Renormalization of sine gordon theory

Question

So assume that we have a usual sine gordon theory in the the theory we have a term in the hamiltonian $$\frac{yu}{2\pi\alpha^2}\int dx \cos(\sqrt{8}\phi_\sigma(x))$$

where $\alpha$ is cut off parameter, and $y$ and $u$ are coupling constants, $\phi_\sigma(x)$ is a bosonic field operator.

So it says that, if $$y\rightarrow \pm \infty$$ $\phi$ locked into one of the minima of $\cos$ and for very large $y$ one can expand $\cos$ around the $\phi$ which minimizes the $\cos$ and we can only do this iff $y$ is very large.

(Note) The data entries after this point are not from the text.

-- ==== Sys2Proof/Machine/Ecc.lean ====
section
/-!
DEFINITION. Memory integrity (R491 to R509): what a read of a word in error does, the effects of Table 18-1 on table entries, and
where an armed flip lands.

The register file holds the corrected contents of every word; an error that has not been read yet stands beside it as an
`Upset` (assumption 10).
-/

namespace Sys2Proof.Machine

/-! ### Where a memory belongs -/

/-- The device page that owns a memory (Table 18-3). -/
def memPage (mem bank : Nat) : Nat :=
  if mem < 0x40 then pBuf
  else if mem < 0x50 then pLane 0
  else if mem < 0x60 then pLane (mem - 0x50)
  else if mem < 0x62 then pSch
  else if mem = 0x62 then pPol
  else if mem = 0x68 then 0x020 + bank % 2
  else if mem = 0x69 then pCry
  else if mem = 0x6A then 0x024 + bank % 2
  else if 0x70 ≤ mem ∧ mem < 0x78 then pSeq (mem - 0x70)
  else if 0x80 ≤ mem ∧ mem < 0x82 then 0x020 + (mem - 0x80)
  else if 0x82 ≤ mem ∧ mem < 0x84 then 0x024 + (mem - 0x82)
  else if 0x84 ≤ mem ∧ mem < 0x8C then pMac (mem - 0x84)
  else if 0x8C ≤ mem ∧ mem < 0x8E then 0x010 + (mem - 0x8C)
  else if mem = 0x8E then pTsu
  else if 0x90 ≤ mem ∧ mem < 0x98 then pMac (mem - 0x90)
  else if 0x98 ≤ mem ∧ mem < 0x9C then 0x010 + mem % 2
  else if mem = 0x9C then pMbx (bank % 6)
  else if mem = 0x9D then pMac (bank % 8)
  else if mem = 0x9E then 0x022 + bank % 2
  else if mem = 0xB0 then pFlt
  else if mem = 0xC0 then pLog
  else if mem = 0xD0 then pNvs
  else pEcc

/-- The rows of a scrubbed memory: banks, rows per bank and words per row (Table 18-1); none for a memory that the scrubber does
not visit. -/
def memShape (mem : Nat) : Option (Nat × Nat × Nat) :=
  if mem < 0x40 then some (1, 4096, 17)
  else if mem < 0x48 then some (1, 1024, 21)
  else if mem = 0x48 then some (16, 64, 8)
  else if mem = 0x49 then some (8, 128, 2)
  else if 0x50 ≤ mem ∧ mem < 0x60 then some (1, 256, 8)
  else if mem = 0x60 then some (4, 64, 4)
  else if mem = 0x61 then some (8, 256, 2)
  else if mem = 0x62 then some (4, 1024, 2)
  else if mem = 0x68 then some (2, 64, 4)
  else if mem = 0x69 then some (2, 8, 2)
  else if mem = 0x6A then some (2, 16, 4)
  else if 0x70 ≤ mem ∧ mem < 0x78 then some (1, 480, 8)
  else if mem = 0xB0 then some (1, 4096, 8)
  else if mem = 0xC0 then some (1, 256, 8)
  else none

/-- The flip scopes of Table 18-1. -/
inductive FlipScope where
  | slice | shared | none
deriving DecidableEq, Repr

/-- The flip scope of a memory; `none` also for a MEM_ID that Table 18-1 does not list. -/
def flipScope (mem : Nat) : FlipScope :=
  if mem < 0x4A then .slice
  else if 0x50 ≤ mem ∧ mem < 0x60 then .shared
  else if 0x60 ≤ mem ∧ mem < 0x63 then .slice
  else if mem = 0x68 ∨ mem = 0x6A then .shared
  else if 0x70 ≤ mem ∧ mem < 0x78 then .slice
  else if 0x80 ≤ mem ∧ mem < 0x9F then .shared
  else .none
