-- ==== Sys2Proof/Machine/Keeper.lean ====
section
/-!
DEFINITION. The Keeper (chapter 4): its mailbox services, its capture store, and Govar updates.
-/

namespace Sys2Proof.Machine

/-! ### Requests and replies (R125 to R129) -/

/-- OP of a message's word 0 (R126). -/
def msgOp (w : List Word) : Nat := bits (w.headD 0) 24 8

/-- Word 0 of the reply to a request: OP and CORR copied, STATUS set (R126). -/
def replyHead (w : List Word) (status : Nat) : Word := word (bits (w.headD 0) 16 16 * 2 ^ 16 + status * 2 ^ 8)

/-- Write a reply into the Keeper-to-master channel and send it. -/
def putReply (m : AB) (w : List Word) (s : State) : State :=
  let i := 2 + m.num
  let s := (w.zipIdx).foldl (fun s x =>
    wrotePart (mbxLoc i x.2) 0 (regAddr (pMbx i) (0x140 + 4 * (x.2 / 2 * 2 + 1 - x.2 % 2)))
      (s.wp (pMbx i) (0x140 + 4 * x.2) x.1)) s
  mbxSend i w.length s

/-- A Keeper-to-master channel takes a reply: it is not FULL, and no block reset of its page is in progress (assumption 77). -/
def replyOpen (m : AB) (s : State) : Bool := !(s.box (2 + m.num)).full && s.pstate (pMbx (2 + m.num)) != .resetting

/-- Send a reply, hold it while the channel takes none, or drop it when four are held (R127, R129). -/
def sendReply (m : AB) (w : List Word) (s : State) : State :=
  let h := s.keeper.held.get m
  if replyOpen m s && h.isEmpty then putReply m w s
  else if h.length < 4 then { s with keeper := { s.keeper with held := s.keeper.held.set m (h ++ [w]) } }
  else s.bump (regAddr pFlt 0x120) 1

/-- The Keeper offers a service with this OP (Table 4-8). -/
def knownOp (op : Nat) : Bool := op == 0x01 || op == 0x02 || op == 0x20 || op == 0x21 || op == 0x22

/-- Answer the requests at the head of the list whose OP no service has, in order (R127). UNKNOWN_OP wins over a reserved bit that is
not 0, which Table 4-9 leaves open (assumption 77). -/
def answerUnknown : Nat → AB → State → State
  | 0, _, s => s
  | k + 1, m, s =>
    match s.keeper.taken.get m with
    | [] => s
    | w :: t =>
      if knownOp (msgOp w) then s
      else answerUnknown k m
        (sendReply m [replyHead w 0x01] { s with keeper := { s.keeper with taken := s.keeper.taken.set m t } })

/-- The words of the message that waits on channel `i`. -/
def mbxWords (i : Nat) (s : State) : List Word :=
  (List.range (s.box i).len).map (fun k => s.rp (pMbx i) (0x140 + 4 * k))

/-- The Keeper reads the first `n` words of channel `i`; true when a poisoned word was among them (R497). -/
def keeperReads (i : Nat) : Nat → State → State × Bool
  | 0, s => (s, false)
  | n + 1, s =>
    let r := keeperReads i n s
    let x := readLoc (mbxLoc i n) 0 r.1
    (x.1, r.2 || x.2)

/-- KEEPER_TAKE: the Keeper takes the waiting message of a master's channel and dispatches it by OP; one whose OP no
service has is answered at once, behind the requests before it. A message with a poisoned word is discarded (R497, R142). R130 lets the
Keeper write INT_ENABLE, INT_CLEAR and PAGE_CTRL of this page and names no moment: it never does (assumption 77). -/
def execKeeperTake (m : AB) (s : State) : Result State := whenOn s <|
  let i := m.num
  if s.keeper.started && s.running && (s.box i).full then
    let r := keeperReads i (s.box i).len s
    let w := mbxWords i r.1
    if r.2 then .next (mbxBlockReset i r.1)
    else
    let s := mbxTaken i r.1
    let t := s.keeper.taken.get m ++ [w]
    .next (answerUnknown t.length m { s with keeper := { s.keeper with taken := s.keeper.taken.set m t } })
  else .next s

/-- Serve the oldest taken request when its OP is `op`. Its reserved bits are tested, its STATUS byte, for which Table 4-9 has no answer
of its own, is not (assumption 77). `f` gives the status, the words after word 0, and the state. -/
def serve (m : AB) (op : Nat) (f : List Word → State → Nat × List Word × State) (s : State) : State :=
  match s.keeper.taken.get m with
  | [] => s
  | w :: t =>
    if msgOp w ≠ op then s
    else
      let r := if bits (w.headD 0) 0 8 = 0 then f w s else (0x04, [], s)
      let s := { r.2.2 with keeper := { r.2.2.keeper with taken := r.2.2.keeper.taken.set m t } }
      let s := sendReply m (replyHead w r.1 :: (if r.1 = 0 then r.2.1 else [])) s
      answerUnknown t.length m s

/-- VERSION of the running Govar image. -/
def runningVersion (s : State) : Word :=
  match s.fw.running with
  | 1 => s.fw.ver1
  | 2 => s.fw.ver2
  | _ => Config.romVersion

/-- INFO (Table 4-8). -/
def execInfo (m : AB) (s : State) : Result State := whenOn s <|
  .next (serve m 0x01 (fun w s =>
    if w.length = 1 then (0, [runningVersion s, word s.fw.running, word s.keeper.upSec, word s.keeper.starts], s)
    else (0x04, [], s)) s)

/-- ECHO (Table 4-8). -/
def execEcho (m : AB) (s : State) : Result State := whenOn s <| .next (serve m 0x02 (fun w s => (0, w.drop 1, s)) s)

/-- The capture entries of slices that a master owns. -/
def ownCaptures (m : AB) (s : State) : List Capture := s.keeper.capture.filter (fun c => s.ownsSlice m c.slice)

/-- CAPTURE_STATUS (Table 4-8). -/
def execCaptureStatus (m : AB) (s : State) : Result State := whenOn s <|
  .next (serve m 0x20 (fun w s =>
    let c := ownCaptures m s
    let oldest := match c.head? with
      | some e => word e.seq
      | none => 0
    let newest := match c.getLast? with
      | some e => word e.seq
      | none => 0
    if w.length = 1 then (0, [word c.length, oldest, newest, s.rp (pLane 0) 0x410], s) else (0x04, [], s)) s)

/-- The reply words of a CAPTURE_READ from entry `e` at byte offset `o` (Table 4-8). -/
def captureWords (e : Capture) (o : Nat) : List Word :=
  [ word (e.len % 65536 + e.slice * 2 ^ 16 + e.srcPort * 2 ^ 20), word (e.rule + b2n e.second * 2 ^ 16), e.sec, e.ns ] ++
    (List.range 11).map (fun k => word (beAt e.bytes (o + 4 * k) 4))

/-- CAPTURE_READ (Table 4-8). -/
def execCaptureRead (m : AB) (s : State) : Result State := whenOn s <|
  .next (serve m 0x21 (fun w s =>
    let o := ((w.drop 2).headD 0).toNat
    if w.length ≠ 3 ∨ o % 4 ≠ 0 ∨ 256 ≤ o then (0x04, [], s)
    else match s.keeper.capture.find? (fun e => word e.seq == (w.drop 1).headD 0) with
      | none => (0x03, [], s)
      | some e => if s.ownsSlice m e.slice then (0, captureWords e o, s) else (0x02, [], s)) s)

/-- CAPTURE_FREE (Table 4-8). -/
def execCaptureFree (m : AB) (s : State) : Result State := whenOn s <|
  .next (serve m 0x22 (fun w s =>
    let q := ((w.drop 1).headD 0).toNat
    if w.length ≠ 2 then (0x04, [], s)
    else (0, [], { s with keeper := { s.keeper with
      capture := s.keeper.capture.filter (fun e => !((precedes 32 e.seq q || e.seq % 2 ^ 32 == q) && s.ownsSlice m e.slice)) } })) s)

/-- KEEPER_REPLY: a held reply is written once the channel is no longer FULL. -/
def execKeeperReply (m : AB) (s : State) : Result State := whenOn s <|
  match s.keeper.held.get m with
  | [] => .next s
  | w :: t =>
    if !replyOpen m s then .next s
    else .next (putReply m w { s with keeper := { s.keeper with held := s.keeper.held.set m t } })

/-- PUNT_CAPTURE: the Keeper takes the oldest punted packet into its store, or discards it when the store is full
(R128, R378). -/
def execPuntCapture (s : State) : Result State := whenOn s <|
  match s.keeper.puntQ with
  | [] => .next s
  | c :: t =>
    let s := { s with keeper := { s.keeper with puntQ := t } }
    if s.keeper.capture.length < 64 then
      .next { s with keeper := { s.keeper with
        capture := s.keeper.capture ++ [{ c with seq := s.keeper.capSeq }], capSeq := (s.keeper.capSeq + 1) % 2 ^ 32 } }
    else .next (s.bump (regAddr (pLane 0) 0x410) 1)

/-! ### Govar images (R132 to R138) -/

/-- The check of an image of length `n` under R132: 0 when it is valid, else the first cause of Table 4-11. A VERSION of 0 has no
cause of its own and counts with cause 1. -/
def imageCheck (l : List Byte) (n : Nat) : Nat :=
  let body := beAt l 8 4
  if beAt l 0 4 ≠ 0x47565231 ∨ beAt l 4 4 = 0 ∨ beAt l 20 44 ≠ 0 then 1
  else if body % 64 ≠ 0 ∨ body < 64 ∨ 393088 < body ∨ 128 + body ≠ n then 2
  else if crc32c (some (word (beAt l 4 4))) ((l.drop 64).take body) ≠ beAt l 16 4 then 3
  else if !Config.signatureOk l then 4
  else if Config.romVersion.toNat < beAt l 12 4 then 5
  else 0

/-- The image that a load names, in the reserved region. -/
def stagedImage (s : State) : List Byte := s.dramBytes (s.reserved).1 s.fw.len

/-- The lower-numbered slot that is none of RUNNING, COMMITTED and CONFIRMED (R134). -/
def freeSlot (s : State) : Option Nat :=
  [1, 2].find? (fun k => k != s.fw.running && k != s.fw.nv.committed && k != s.fw.nv.confirmed)

/-- A load ends BAD (R134). -/
def loadBad (c : Nat) (s : State) : State := raise pNvs 1 { s with fw := { s.fw with load := .bad, badCause := c } }

/-- LOAD = 1 is refused with RANGE (R134). -/
def loadRefused (s : State) : Bool :=
  let n := s.fld (regAddr pNvs 0x108) 0 19
  s.fw.stager == none || s.fw.load == .checking || s.fw.load == .writing ||
    !(decide (192 ≤ n ∧ n ≤ 393216 ∧ n % 64 = 0))

/-- NVS_FW_CTRL: OPEN, CLOSE, LOAD and CONFIRM (R133, R134, R137). -/
def fwCtrlHandler : Handler :=
  { plain pNvs 0x104 with
    own := fun m v s => (bit v 1 || bit v 2) && s.fw.stager == some m.other
    range := fun _ v s =>
      (bit v 0 && (s.fw.stager != none || s.fld (regAddr pMem 0x100) 0 2 != 2 || s.fld (regAddr pMem 0x114) 0 13 == 0)) ||
      (bit v 1 && (s.fw.load == .checking || s.fw.load == .writing)) ||
      (bit v 2 && loadRefused s) ||
      (bit v 3 && !(s.fw.nv.trial && s.fw.running == s.fw.nv.committed))
    run := fun m v s =>
      let s := if bit v 0 then { s with fw := { s.fw with stager := some m } } else s
      let s := if bit v 1 && s.fw.stager == some m then { s with fw := { s.fw with stager := none } } else s
      let s := if bit v 2 then { s with fw := { s.fw with load := .checking, len := s.fld (regAddr pNvs 0x108) 0 19 } } else s
      if bit v 3 then
        raise pNvs 3 (nvQueue .firmware
          { s with fw := { s.fw with nv := { s.fw.nv with confirmed := s.fw.nv.committed, trial := false } } })
      else s }

/-- NVS_FW_LEN: only the stager writes it while a window is open (R133). -/
def fwLenHandler : Handler :=
  { plain pNvs 0x108 with own := fun m _ s => s.fw.stager == some m.other }

/-- Choose and check the image that a Keeper start runs (R136): the image, the fields and whether FW_REVERT is raised. -/
def chooseImage (s : State) : Nat × FwNv × Bool :=
  let n := s.fw.nv
  let valid := fun (k : Nat) =>
    if k = 0 then true
    else
      let l := slotImage k s
      imageCheck l l.length == 0
  let c : Nat × FwNv × Bool :=
    if !n.trial then (n.committed, n, false)
    else if n.tries < 2 && !s.fw.trialDied then (n.committed, { n with tries := n.tries + 1 }, false)
    else (n.confirmed, { n with committed := n.confirmed, trial := false }, true)
  if valid c.1 then c
  else if valid n.confirmed then (n.confirmed, c.2.1, true)
  else (0, c.2.1, true)

/-- A Keeper start: the image, and an empty Keeper (R128, R136, R525). The packets of the punt queue, which no rule empties, wait on
(assumption 77). -/
def keeperStart (s : State) : State :=
  let c := chooseImage s
  let lost := (s.keeper.held.get .a).length + (s.keeper.held.get .b).length
  let s := s.bump (regAddr pFlt 0x120) lost
  let changed := decide (c.2.1 ≠ s.fw.nv)
  let s := { s with
    fw := { s.fw with running := c.1, nv := c.2.1, trialDied := false }
    keeper := { s.keeper with
      started := true, upSec := 0, upUs := 0, starts := s.keeper.starts + 1,
      taken := Pair.both [], held := Pair.both [], capture := [], capSeq := 0 } }
  let s := if changed then nvQueue .firmware s else s
  if c.2.2 then raise pNvs 2 s else s

/-- NVS_FW_COMMIT (R135). -/
def fwCommitHandler : Handler :=
  { plain pNvs 0x10C with
    range := fun _ v s => (bit v 0 && s.fw.load != .loaded) || (bit v 0 && bit v 2)
    run := fun _ v s =>
      let s := if bit v 0 then
          nvQueue .firmware { s with fw := { s.fw with load := .idle, nv :=
            { s.fw.nv with committed := s.fw.target, trial := true, tries := 0 } } }
        else s
      let s := if bit v 2 then
          nvQueue .firmware { s with fw := { s.fw with nv := { s.fw.nv with committed := 0, confirmed := 0, trial := false } } }
        else s
      if bit v 1 then keeperStart s else s }

/-- NVS_FW_STATE (Table 4-11). -/
def fwStateWord (s : State) : Word :=
  let f := s.fw
  let st := match f.stager with
    | none => 0 | some .a => 1 | some .b => 2
  word (f.running + f.nv.committed * 4 + f.nv.confirmed * 16 + b2n f.nv.trial * 64 + f.nv.tries * 256 +
    f.load.code * 2 ^ 12 + f.badCause * 2 ^ 16 + f.target * 2 ^ 20 + st * 2 ^ 24)

/-- FW_OPEN. -/
def execFwOpen (m : AB) (s : State) : Result State := whenOn s <| .next (writeReg m pNvs 0x104 fwCtrlHandler (field 0 1 1) s)

/-- FW_CLOSE. -/
def execFwClose (m : AB) (s : State) : Result State := whenOn s <| .next (writeReg m pNvs 0x104 fwCtrlHandler (field 1 1 1) s)

/-- FW_LOAD. -/
def execFwLoad (m : AB) (s : State) : Result State := whenOn s <| .next (writeReg m pNvs 0x104 fwCtrlHandler (field 2 1 1) s)

/-- FW_CONFIRM. -/
def execFwConfirm (m : AB) (s : State) : Result State := whenOn s <| .next (writeReg m pNvs 0x104 fwCtrlHandler (field 3 1 1) s)

/-- FW_CHECK_DONE: the check of the staged image ends: BAD with its cause, or a slot is chosen and erased and writing
starts (R134). -/
def execFwCheckDone (s : State) : Result State := whenOn s <|
  if s.fw.load ≠ .checking then .next s
  else
    let l := stagedImage s
    let c := imageCheck l l.length
    if c ≠ 0 then .next (loadBad c s)
    else match freeSlot s with
      | none => .next (loadBad 6 s)
      | some k =>
        let s := setSlot k [] 0 { s with fw := { s.fw with load := .writing, target := k } }
        .next (s.wp pNvs 0x11C 0)

/-- FW_WRITE_DONE: every block of the image stands in its slot, and the slot has been read back (R134). `readBackOk` false is a slot
that reads back otherwise than it was written. Before the last block nothing has ended. -/
def execFwWriteDone (readBackOk : Bool) (s : State) : Result State := whenOn s <|
  if s.fw.load ≠ .writing ∨ imageWaits s = true then .next s
  else
    let l := slotImage s.fw.target s
    if readBackOk && imageCheck l l.length == 0 then
      .next (raise pNvs 0 (setSlot s.fw.target l (word (beAt l 4 4)) { s with fw := { s.fw with load := .loaded } }))
    else .next (loadBad 7 s)

/-- FW_COMMIT: COMMIT = 1, with RESTART when named. -/
def execFwCommit (m : AB) (restart : Bool) (s : State) : Result State := whenOn s <|
  .next (writeReg m pNvs 0x10C fwCommitHandler (word (1 + 2 * b2n restart)) s)

/-- FW_ROM: ROM = 1, with RESTART when named. -/
def execFwRom (m : AB) (restart : Bool) (s : State) : Result State := whenOn s <|
  .next (writeReg m pNvs 0x10C fwCommitHandler (word (4 + 2 * b2n restart)) s)

/-- FW_RESTART: RESTART = 1. -/
def execFwRestart (m : AB) (s : State) : Result State := whenOn s <| .next (writeReg m pNvs 0x10C fwCommitHandler (field 1 1 1) s)

end Sys2Proof.Machine
end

I don't get it, how and why $\phi$ locks it self to minimum for large $y$ I mean how an operator lock it self(it is just an operator when acts on a state it changes number of bosons on particular x, it can not be equal to a number or a some function) to a specific value in the first place does it talk about classical limit that operators are actually just classical functions, and some how euler lagrange equations gives that solution? or is it something else going on?

Answer 1

I think I get the answer,

Now if $y$ goes to infinity, in the path integral representation of partition function, that cosine term will oscillate wildly, so according to saddle point approximation, only the classical path($\phi$ that obeys to Euler Lagrange equations) will have non zero contribution the other configurations will interfere destructively.

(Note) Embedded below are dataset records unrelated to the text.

/-! ### SYNCE_OUT (R446) -/

/-- SYNCE_SQUELCH_END: 100 ms have passed since the last change of reference feeder. -/
def execSynceSquelchEnd (s : State) : Result State := whenOn s <| .next (synceUpdate (s.setTsu { s.tsu with squelchHold := false }))

/-! ### The passing of time (R427, R430) -/

/-- How far the time moves in one microsecond: the slew at SLEW PPB, and in HOST the correction of TSU_HOST_FREQ. -/
def tsuTick (s : State) : State :=
  let t := s.tsu
  let most : Int := Int.ofNat (s.fld (regAddr pTsu 0x108) 0 16 * nsUnit / 1000000)
  let d := clampInt (-most) most t.slew
  let host : Int := if t.state = .host then signedOf 32 (s.rp pTsu 0x1B0).toNat * Int.ofNat nsUnit / 100000000 else 0
  s.setTsu { t with
    time := (Int.ofNat (t.time + 1000 * nsUnit) + d + host).toNat, slew := t.slew - d,
    holdUs := if t.state = .holdover then t.holdUs + 1 else t.holdUs,
    ppsAge := t.ppsAge.map (fun n => n + 1) }

end Sys2Proof.Machine
end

Thus we write the E-L equations and solve them, we will have several solutions as solitons or gapped phonons, these correspond to small fluctuations around the classical path. In other words, we only take into account the classical configuration and the configurations that deviate from the classical one very slightly. Because the other configurations will destructively interfere because of the high $y$.

and, I think the value that minimizes the cosine term is the classical configuration. Because it minimizes the energy.